THE DATA >>
/-! ### Frames -/

/-- R118 ("decoding a frame built by R91 or R94 returns the operands that were encoded"), for every wire
instruction, every operand its encoding admits and every legal configuration. That a NOP frame is its opcode
alone is the model's choice (notes/assumptions/29). -/
def Obligations.DecodingAnEncodedFrameGivesItBack : Prop :=
  ∀ (c : Config) (aw dw : Nat) (i : Instr),
    c.legal = true → i.isFrame = true → i.wellFormed aw dw = true →
      ∃ f, encode c aw dw i = some f ∧ decodeFrame c (some (aw, dw)) f = .ok i

/-- The other direction (R103): a frame the decoder accepts is well formed and is, bit for bit, the frame of
the instruction read. NOP is left out: whatever follows its opcode is ignored, since the spec defines no
continuation. -/
def Obligations.AnAcceptedFrameIsTheEncodingOfWhatWasRead : Prop :=
  ∀ (c : Config) (aw dw : Nat) (f : Bits) (i : Instr),
    decodeFrame c (some (aw, dw)) f = .ok i → i ≠ .nop →
      i.wellFormed aw dw = true ∧ encode c aw dw i = some f

/-- R91, R92, R94: length and content of every index of the three transmitted frames. The significance of a
field's bits is decision D3. -/
def Obligations.FramesHaveTheLayoutOfTheirFormat : Prop :=
  ∀ (c : Config) (aw dw a : Nat) (ws : List Nat),
    a < 2 ^ aw → (∀ w ∈ ws, w < 2 ^ dw) → ws ≠ [] →
      (∃ f, encode c aw dw .size = some f ∧ f.length = 2 ∧
        ∀ i < 2, f[i]? = some (bitOf c.opSize.toNat i)) ∧
      (∃ f, encode c aw dw (.readFrame a) = some f ∧ f.length = 2 + aw ∧
        (∀ i < 2, f[i]? = some (bitOf c.opRead.toNat i)) ∧
        ∀ i < aw, f[2 + i]? = some (bitOf a i)) ∧
      (∃ f, encode c aw dw (.writeFrame a ws) = some f ∧ f.length = 2 + aw + ws.length * dw ∧
        (∀ i < 2, f[i]? = some (bitOf c.opWrite.toNat i)) ∧
        (∀ i < aw, f[2 + i]? = some (bitOf a i)) ∧
        ∀ j w, ws[j]? = some w → ∀ i < dw, f[2 + aw + j * dw + i]? = some (bitOf w i))

/-- A few frames of spec/95_test_vectors.md (EN1, EN2, EN7, EN8) written out bit by bit and decoded, at the
suggested opcodes (notes/assumptions/1). -/
def Obligations.WrittenOutFramesDecode : Prop :=
  decodeFrame Config.suggested none [true, false] = .ok .size
    ∧ decodeFrame Config.suggested (some (8, 8))
        [true, true, true, false, true, false, false, false, false, false] = .ok (.readFrame 5)
    ∧ decodeFrame Config.suggested (some (8, 8))
        [false, true, true, false, true, false, false, false, false, false,
          true, true, true, false, false, false, false, false] = .ok (.writeFrame 5 [7])
    ∧ decodeFrame Config.suggested (some (4, 4))
        [false, true, true, false, false, true, true, false, false, false, false, true, false, false,
          true, true, true, true] = .ok (.writeFrame 9 [1, 2, 15])

/-! ### BitVector primitives -/

/-- R113 with the bit placement of decision D3: the bits, or the domain error; nothing else changes. -/
def Obligations.FromUnsignedGivesTheBitsOrRefuses : Prop :=
  ∀ (v : Int) (w : Nat) (s : State),
    (0 ≤ v ∧ v < 2 ^ w →
      ∃ b, exec (.bvFromUnsigned v w) s = .next { s with bvResult := some (.bits b) } ∧ b.length = w ∧
        ∀ i < w, b[i]? = some (bitOf v.toNat i)) ∧
    (v < 0 ∨ 2 ^ w ≤ v → exec (.bvFromUnsigned v w) s = .refused .domainError)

WHAT YOU WILL DO >> Write out exactly those lines of the records above that lie from the one with "else changes. -/" through the last line, including both.

EXERCISE OUTPUT >>
/-- R113 with the bit placement of decision D3: the bits, or the domain error; nothing else changes. -/
def Obligations.FromUnsignedGivesTheBitsOrRefuses : Prop :=
  ∀ (v : Int) (w : Nat) (s : State),
    (0 ≤ v ∧ v < 2 ^ w →
      ∃ b, exec (.bvFromUnsigned v w) s = .next { s with bvResult := some (.bits b) } ∧ b.length = w ∧
        ∀ i < w, b[i]? = some (bitOf v.toNat i)) ∧
    (v < 0 ∨ 2 ^ w ≤ v → exec (.bvFromUnsigned v w) s = .refused .domainError)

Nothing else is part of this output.